(RECORDS FOR THE TASK begins)

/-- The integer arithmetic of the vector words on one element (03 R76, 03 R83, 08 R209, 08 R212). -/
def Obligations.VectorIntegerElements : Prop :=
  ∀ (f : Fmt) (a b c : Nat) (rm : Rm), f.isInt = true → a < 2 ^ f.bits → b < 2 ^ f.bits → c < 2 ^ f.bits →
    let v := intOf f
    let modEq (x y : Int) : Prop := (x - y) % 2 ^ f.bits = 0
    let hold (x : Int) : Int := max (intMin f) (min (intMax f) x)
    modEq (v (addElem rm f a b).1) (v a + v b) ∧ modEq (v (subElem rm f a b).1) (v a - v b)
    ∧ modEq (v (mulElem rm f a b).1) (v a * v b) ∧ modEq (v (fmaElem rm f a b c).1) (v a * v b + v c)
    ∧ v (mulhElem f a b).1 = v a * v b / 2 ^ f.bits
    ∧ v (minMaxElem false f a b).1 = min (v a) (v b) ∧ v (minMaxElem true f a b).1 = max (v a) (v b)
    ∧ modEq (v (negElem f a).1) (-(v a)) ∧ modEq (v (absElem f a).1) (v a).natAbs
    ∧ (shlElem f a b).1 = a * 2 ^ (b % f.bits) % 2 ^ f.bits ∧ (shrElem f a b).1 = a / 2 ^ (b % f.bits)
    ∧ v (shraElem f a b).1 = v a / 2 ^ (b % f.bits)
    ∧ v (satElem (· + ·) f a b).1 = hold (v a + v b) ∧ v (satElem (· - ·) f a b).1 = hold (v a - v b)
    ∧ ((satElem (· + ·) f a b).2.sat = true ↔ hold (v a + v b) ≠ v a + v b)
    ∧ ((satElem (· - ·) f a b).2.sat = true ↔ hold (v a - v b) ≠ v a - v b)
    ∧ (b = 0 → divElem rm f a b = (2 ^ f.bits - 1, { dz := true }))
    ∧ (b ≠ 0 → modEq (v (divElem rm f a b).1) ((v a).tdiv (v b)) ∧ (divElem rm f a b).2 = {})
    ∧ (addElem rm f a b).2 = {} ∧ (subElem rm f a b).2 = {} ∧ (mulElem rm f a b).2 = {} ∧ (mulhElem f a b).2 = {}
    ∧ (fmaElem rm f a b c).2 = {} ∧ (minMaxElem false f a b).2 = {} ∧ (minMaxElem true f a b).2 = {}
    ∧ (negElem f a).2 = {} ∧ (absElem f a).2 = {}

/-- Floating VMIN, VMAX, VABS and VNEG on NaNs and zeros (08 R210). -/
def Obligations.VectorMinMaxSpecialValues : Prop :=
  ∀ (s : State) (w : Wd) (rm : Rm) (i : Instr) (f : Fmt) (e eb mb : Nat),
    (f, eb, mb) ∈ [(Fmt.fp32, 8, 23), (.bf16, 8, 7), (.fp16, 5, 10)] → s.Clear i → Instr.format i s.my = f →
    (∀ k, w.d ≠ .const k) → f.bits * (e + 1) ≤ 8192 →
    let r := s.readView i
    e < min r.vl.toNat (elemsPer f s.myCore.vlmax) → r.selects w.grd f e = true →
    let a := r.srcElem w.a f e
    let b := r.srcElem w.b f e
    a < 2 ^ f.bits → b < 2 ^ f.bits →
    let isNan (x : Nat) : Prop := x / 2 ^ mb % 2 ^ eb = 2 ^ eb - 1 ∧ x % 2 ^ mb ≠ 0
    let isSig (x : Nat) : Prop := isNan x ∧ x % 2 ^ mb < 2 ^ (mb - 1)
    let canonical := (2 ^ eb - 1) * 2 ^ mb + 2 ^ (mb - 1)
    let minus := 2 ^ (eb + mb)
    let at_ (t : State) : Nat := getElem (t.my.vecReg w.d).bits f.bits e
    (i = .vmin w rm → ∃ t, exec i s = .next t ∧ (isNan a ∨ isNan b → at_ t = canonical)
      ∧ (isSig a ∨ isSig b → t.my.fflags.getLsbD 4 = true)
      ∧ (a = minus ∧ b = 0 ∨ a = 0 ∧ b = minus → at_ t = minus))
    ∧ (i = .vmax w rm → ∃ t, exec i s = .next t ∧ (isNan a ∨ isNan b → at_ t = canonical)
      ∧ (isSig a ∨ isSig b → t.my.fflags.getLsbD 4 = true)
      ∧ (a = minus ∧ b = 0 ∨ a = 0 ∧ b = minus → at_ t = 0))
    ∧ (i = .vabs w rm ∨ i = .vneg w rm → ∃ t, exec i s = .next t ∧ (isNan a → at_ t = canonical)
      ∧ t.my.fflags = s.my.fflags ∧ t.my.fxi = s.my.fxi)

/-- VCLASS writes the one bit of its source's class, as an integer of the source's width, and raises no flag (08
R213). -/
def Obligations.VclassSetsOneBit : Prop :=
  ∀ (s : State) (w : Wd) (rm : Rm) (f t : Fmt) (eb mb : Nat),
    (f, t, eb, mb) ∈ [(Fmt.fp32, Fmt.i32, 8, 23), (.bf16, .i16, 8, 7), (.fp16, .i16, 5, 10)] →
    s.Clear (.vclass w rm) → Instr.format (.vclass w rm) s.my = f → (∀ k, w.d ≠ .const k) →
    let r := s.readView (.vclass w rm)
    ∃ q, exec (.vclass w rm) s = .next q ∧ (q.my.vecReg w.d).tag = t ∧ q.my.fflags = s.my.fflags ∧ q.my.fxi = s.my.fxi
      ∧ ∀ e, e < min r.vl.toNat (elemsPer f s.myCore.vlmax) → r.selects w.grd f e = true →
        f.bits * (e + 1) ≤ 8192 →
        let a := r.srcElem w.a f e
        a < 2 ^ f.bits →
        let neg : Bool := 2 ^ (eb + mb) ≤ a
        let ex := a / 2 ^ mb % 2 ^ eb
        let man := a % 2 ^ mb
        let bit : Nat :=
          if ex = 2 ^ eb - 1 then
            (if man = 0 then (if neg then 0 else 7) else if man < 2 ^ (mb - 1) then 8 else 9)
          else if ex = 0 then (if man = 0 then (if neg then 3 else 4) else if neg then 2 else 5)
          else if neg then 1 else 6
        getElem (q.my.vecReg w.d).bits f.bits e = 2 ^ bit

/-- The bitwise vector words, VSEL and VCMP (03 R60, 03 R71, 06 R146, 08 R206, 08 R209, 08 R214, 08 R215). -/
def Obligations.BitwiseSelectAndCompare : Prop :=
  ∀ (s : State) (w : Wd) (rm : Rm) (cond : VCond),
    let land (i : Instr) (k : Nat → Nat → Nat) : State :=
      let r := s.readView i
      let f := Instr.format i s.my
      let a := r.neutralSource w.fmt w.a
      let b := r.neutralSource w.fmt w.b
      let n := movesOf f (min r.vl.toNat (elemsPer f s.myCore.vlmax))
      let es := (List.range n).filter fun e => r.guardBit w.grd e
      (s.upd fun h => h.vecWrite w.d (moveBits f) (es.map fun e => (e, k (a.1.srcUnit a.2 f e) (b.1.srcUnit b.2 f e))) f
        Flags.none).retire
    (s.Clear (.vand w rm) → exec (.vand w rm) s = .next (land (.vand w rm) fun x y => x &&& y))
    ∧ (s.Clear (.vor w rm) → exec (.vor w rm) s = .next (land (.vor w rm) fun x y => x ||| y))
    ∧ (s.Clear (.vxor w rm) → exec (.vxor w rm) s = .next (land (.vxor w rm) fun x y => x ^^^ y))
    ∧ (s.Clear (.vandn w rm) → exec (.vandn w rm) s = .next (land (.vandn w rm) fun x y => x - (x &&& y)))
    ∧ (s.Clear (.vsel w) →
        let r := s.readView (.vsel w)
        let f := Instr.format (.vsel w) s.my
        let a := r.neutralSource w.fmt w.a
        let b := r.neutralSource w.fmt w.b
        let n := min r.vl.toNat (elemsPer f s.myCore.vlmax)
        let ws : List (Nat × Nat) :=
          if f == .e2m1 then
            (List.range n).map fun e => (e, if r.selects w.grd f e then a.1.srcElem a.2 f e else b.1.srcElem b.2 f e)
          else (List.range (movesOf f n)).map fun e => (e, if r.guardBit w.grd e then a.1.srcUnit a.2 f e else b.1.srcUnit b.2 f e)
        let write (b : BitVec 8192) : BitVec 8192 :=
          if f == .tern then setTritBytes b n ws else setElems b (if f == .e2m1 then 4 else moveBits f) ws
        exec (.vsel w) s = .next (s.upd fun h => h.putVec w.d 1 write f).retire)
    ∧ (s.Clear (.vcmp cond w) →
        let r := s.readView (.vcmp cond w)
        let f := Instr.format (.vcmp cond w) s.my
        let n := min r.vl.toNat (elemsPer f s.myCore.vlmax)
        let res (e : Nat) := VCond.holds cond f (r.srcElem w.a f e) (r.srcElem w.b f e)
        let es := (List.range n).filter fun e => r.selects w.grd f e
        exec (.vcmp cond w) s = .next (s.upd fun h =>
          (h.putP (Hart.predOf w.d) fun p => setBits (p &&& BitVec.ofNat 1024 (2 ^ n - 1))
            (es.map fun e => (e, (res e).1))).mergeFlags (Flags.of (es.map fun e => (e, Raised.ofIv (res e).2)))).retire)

(RECORDS FOR THE TASK ends)

WORK ITEM ->
Starting from the first line of the records above, retype each line exactly up to and including the one that contains "v a / 2 ^ (b % f.bits)", and nothing more.

YOUR SOLUTION ->
/-- The integer arithmetic of the vector words on one element (03 R76, 03 R83, 08 R209, 08 R212). -/
def Obligations.VectorIntegerElements : Prop :=
  ∀ (f : Fmt) (a b c : Nat) (rm : Rm), f.isInt = true → a < 2 ^ f.bits → b < 2 ^ f.bits → c < 2 ^ f.bits →
    let v := intOf f
    let modEq (x y : Int) : Prop := (x - y) % 2 ^ f.bits = 0
    let hold (x : Int) : Int := max (intMin f) (min (intMax f) x)
    modEq (v (addElem rm f a b).1) (v a + v b) ∧ modEq (v (subElem rm f a b).1) (v a - v b)
    ∧ modEq (v (mulElem rm f a b).1) (v a * v b) ∧ modEq (v (fmaElem rm f a b c).1) (v a * v b + v c)
    ∧ v (mulhElem f a b).1 = v a * v b / 2 ^ f.bits
    ∧ v (minMaxElem false f a b).1 = min (v a) (v b) ∧ v (minMaxElem true f a b).1 = max (v a) (v b)
    ∧ modEq (v (negElem f a).1) (-(v a)) ∧ modEq (v (absElem f a).1) (v a).natAbs
    ∧ (shlElem f a b).1 = a * 2 ^ (b % f.bits) % 2 ^ f.bits ∧ (shrElem f a b).1 = a / 2 ^ (b % f.bits)
    ∧ v (shraElem f a b).1 = v a / 2 ^ (b % f.bits)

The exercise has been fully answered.